##### SOURCE MATERIAL

-- ==== Sys2Proof/Machine/Core.lean ====
section
/-! DEFINITION. The machine as the host runs it. -/

def Sys2Proof.core : Host.Core := { State := Sys2Proof.Machine.State, Fault := Sys2Proof.Machine.Fault, Refusal := Sys2Proof.Machine.Refusal, step := Sys2Proof.Machine.step, reset := Sys2Proof.Machine.State.reset }
end

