/-- R302: VFMIN and VFMAX take the other operand for a single NaN, the canonical NaN for two, and order −0 below +0; VFCMP
compares element 0, and a NaN operand makes NE and UN alone true. NV follows R302 for each. -/
def Obligations.FloatOrder : Prop := ∀ (s : State) (is : Issue) (t : FTy) (x : V3) (y : VC),
  let f := fmtOfTy t
  let pick := fun (mx : Bool) (es : List Nat) =>
    let a := es.getD 0 0
    let b := es.getD 1 0
    let nv : W32 := if f.isSnan a || f.isSnan b then fNV else 0
    if f.isNan a && f.isNan b then (f.canonNan, nv) else if f.isNan a then (b, nv) else if f.isNan b then (a, nv)
    else if (if mx then decide (f.key a < f.key b) else decide (f.key b < f.key a)) then (b, nv) else (a, nv)
  let r := fun (mx : Bool) L => eachElem t (fun _ es => pick mx es) [is.num (useS x.a t.is64) L, is.num (useS x.b t.is64) L]
  let done := fun (i : Instr) (mx : Bool) =>
    VectorDone i s is (useD x.d t.is64) (fun L => (r mx L).1) (unionFlags ((lanesOf is.mask).map (fun L => (r mx L).2)))
  let el := fun (o : VOp) L => let v := is.num (useS o t.is64) L; if t = .bf16 ∨ t = .f16 then v % 2 ^ 16 else v
  let a := el y.a
  let b := el y.b
  let un := fun L => f.isNan (a L) || f.isNan (b L)
  let sn := fun L => f.isSnan (a L) || f.isSnan (b L)
  let cmpIs := fun (o : Ordering) L => decide ((f.decode (a L)).cmp (f.decode (b L)) = some o)
  let holds := fun (c : FCond) L => match c with
    | .un => un L
    | .ord .eq => cmpIs .eq L | .ord .ne => !cmpIs .eq L | .ord .lt => cmpIs .lt L | .ord .le => cmpIs .lt L || cmpIs .eq L
    | .ord .gt => cmpIs .gt L | .ord .ge => cmpIs .gt L || cmpIs .eq L
  let loud := fun (c : FCond) => match c with
    | .un | .ord .eq | .ord .ne => false
    | _ => true
  (s.ready (.vfmin t x) = some is → done (.vfmin t x) false) ∧
  (s.ready (.vfmax t x) = some is → done (.vfmax t x) true) ∧
  (∀ c, s.ready (.vfcmp t c y) = some is → PredDone (.vfcmp t c y) s is y.pd.val (holds c)
    (if (lanesOf is.mask).any (fun L => if loud c then un L else sn L) then fNV else 0))

/-- R294, R304 to R311: conversions write the converted value or merge it into the part PSEL names of the old register;
the block-scaled words act on blocks of 32 lanes, over the issuing lanes of each. -/
def Obligations.ConvertResults : Prop := ∀ (s : State) (is : Issue) (k : CvtKind) (p : Fin 4) (rm : RM) (sids : SOp) (x : V2)
    (y : V3) (m : MxFmt),
  let flags := fun (r : Nat → Rounded) => unionFlags ((lanesOf is.mask).map (fun L => (r L).2))
  let block := fun L => (lanesOf is.mask).filter (fun M => M / 32 == L / 32)
  let a := fun (o : VOp) L => (is.src (useS o) L).toNat
  let byte := fun (old v : Nat) => BitVec.ofNat 32 old &&& ~~~(BitVec.ofNat 32 (0xFF * 256 ^ p.val)) ||| BitVec.ofNat 32 (v % 256 * 256 ^ p.val)
  (s.ready (.vcvt k p rm sids x) = some is →
    let ud := if k.widthD < 32 then useDS x.d else useD x.d (k.widthD == 64)
    let r := fun L => cvt k rm (s.drawOf is sids L p.val) (partOf k.widthS p.val (is.num (useS x.a (k.widthS == 64)) L))
    VectorDone (.vcvt k p rm sids x) s is ud
      (fun L => setPart k.widthD p.val (if k.widthD < 32 then is.num ud L else 0) (r L).1) (flags r)) ∧
  (s.ready (.mxmax x) = some is → VectorDone (.mxmax x) s is (useD x.d)
    (fun L => let g := ((block L).map (fun M => a x.a M % 2 ^ 31)).foldl max 0; if 0x7F800000 < g then 0x7FC00000 else g) 0) ∧
  (s.ready (.mxscale m p x) = some is →
    let r := fun L => (mxFmt m).blockScale ((block L).map (fun M => fmtF32.decode (a x.a M)))
    VectorDone (.mxscale m p x) s is (useDS x.d) (fun L => (byte (is.num (useDS x.d) L) (r L).1).toNat) (flags r)) ∧
  (s.ready (.mxq m p rm sids y) = some is →
    let r := fun L => (mxFmt m).quantElem (fmtF32.decode (a y.a L)) (a y.b L / 256 ^ p.val % 256) rm (s.drawOf is sids L p.val)
    VectorDone (.mxq m p rm sids y) s is (useDS y.d) (fun L => (byte (is.num (useDS y.d) L) (r L).1).toNat) (flags r)) ∧
  (s.ready (.mxdq m p y) = some is →
    let r := fun L => dequantize (mxFmt m) (a y.a L / 256 ^ p.val % 256) (a y.b L / 256 ^ p.val % 256)
    VectorDone (.mxdq m p y) s is (useD y.d) (fun L => (r L).1) (flags r))
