-- ==== Sys2Proof/Laws/State.lean ====
section
/-! SUPPORT. What each update of the state leaves in every field: one lemma per field and update, so that no proof unfolds a
record update. -/

namespace Sys2Proof.Machine

variable (s : State) (w : Warp)

/-! ### setWarp -/

@[simp] theorem State.setWarp_clock (who : Nat) (x : Warp) : (s.setWarp who x).clock = s.clock := rfl
@[simp] theorem State.setWarp_fresh (who : Nat) (x : Warp) : (s.setWarp who x).fresh = s.fresh := rfl
@[simp] theorem State.setWarp_agenda (who : Nat) (x : Warp) : (s.setWarp who x).agenda = s.agenda := rfl
@[simp] theorem State.setWarp_turns (who : Nat) (x : Warp) : (s.setWarp who x).turns = s.turns := rfl
@[simp] theorem State.setWarp_delays (who : Nat) (x : Warp) : (s.setWarp who x).delays = s.delays := rfl
@[simp] theorem State.setWarp_upsets (who : Nat) (x : Warp) : (s.setWarp who x).upsets = s.upsets := rfl
@[simp] theorem State.setWarp_fwTraps (who : Nat) (x : Warp) : (s.setWarp who x).fwTraps = s.fwTraps := rfl
@[simp] theorem State.setWarp_nextId (who : Nat) (x : Warp) : (s.setWarp who x).nextId = s.nextId := rfl
@[simp] theorem State.setWarp_cur (who : Nat) (x : Warp) : (s.setWarp who x).cur = s.cur := rfl
@[simp] theorem State.setWarp_blocked (who : Nat) (x : Warp) : (s.setWarp who x).blocked = s.blocked := rfl
@[simp] theorem State.setWarp_ctls (who : Nat) (x : Warp) : (s.setWarp who x).ctls = s.ctls := rfl
@[simp] theorem State.setWarp_streams (who : Nat) (x : Warp) : (s.setWarp who x).streams = s.streams := rfl
@[simp] theorem State.setWarp_grids (who : Nat) (x : Warp) : (s.setWarp who x).grids = s.grids := rfl
@[simp] theorem State.setWarp_wgs (who : Nat) (x : Warp) : (s.setWarp who x).wgs = s.wgs := rfl
@[simp] theorem State.setWarp_treqs (who : Nat) (x : Warp) : (s.setWarp who x).treqs = s.treqs := rfl
@[simp] theorem State.setWarp_mops (who : Nat) (x : Warp) : (s.setWarp who x).mops = s.mops := rfl
@[simp] theorem State.setWarp_eops (who : Nat) (x : Warp) : (s.setWarp who x).eops = s.eops := rfl
@[simp] theorem State.setWarp_cores (who : Nat) (x : Warp) : (s.setWarp who x).cores = s.cores := rfl
@[simp] theorem State.setWarp_clusters (who : Nat) (x : Warp) : (s.setWarp who x).clusters = s.clusters := rfl
@[simp] theorem State.setWarp_ctxs (who : Nat) (x : Warp) : (s.setWarp who x).ctxs = s.ctxs := rfl
@[simp] theorem State.setWarp_regions (who : Nat) (x : Warp) : (s.setWarp who x).regions = s.regions := rfl
@[simp] theorem State.setWarp_invals (who : Nat) (x : Warp) : (s.setWarp who x).invals = s.invals := rfl
@[simp] theorem State.setWarp_linkReqs (who : Nat) (x : Warp) : (s.setWarp who x).linkReqs = s.linkReqs := rfl
@[simp] theorem State.setWarp_cslots (who : Nat) (x : Warp) : (s.setWarp who x).cslots = s.cslots := rfl
@[simp] theorem State.setWarp_mem (who : Nat) (x : Warp) : (s.setWarp who x).mem = s.mem := rfl
@[simp] theorem State.setWarp_regs (who : Nat) (x : Warp) : (s.setWarp who x).regs = s.regs := rfl
@[simp] theorem State.setWarp_outbox (who : Nat) (x : Warp) : (s.setWarp who x).outbox = s.outbox := rfl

##########

Reproduce the records above line by line, without any change, up to and including the line that holds "let b := es.getD 1 0".

-- ==== Sys2Proof/Machine/Core.lean ====
section
/-! DEFINITION. The machine as the host runs it. -/

def Sys2Proof.core : Host.Core := { State := Sys2Proof.Machine.State, Fault := Sys2Proof.Machine.Fault, Refusal := Sys2Proof.Machine.Refusal, step := Sys2Proof.Machine.step, reset := Sys2Proof.Machine.State.reset }
end

/-- R302: VFMIN and VFMAX take the other operand for a single NaN, the canonical NaN for two, and order −0 below +0; VFCMP
compares element 0, and a NaN operand makes NE and UN alone true. NV follows R302 for each. -/
def Obligations.FloatOrder : Prop := ∀ (s : State) (is : Issue) (t : FTy) (x : V3) (y : VC),
  let f := fmtOfTy t
  let pick := fun (mx : Bool) (es : List Nat) =>
    let a := es.getD 0 0
    let b := es.getD 1 0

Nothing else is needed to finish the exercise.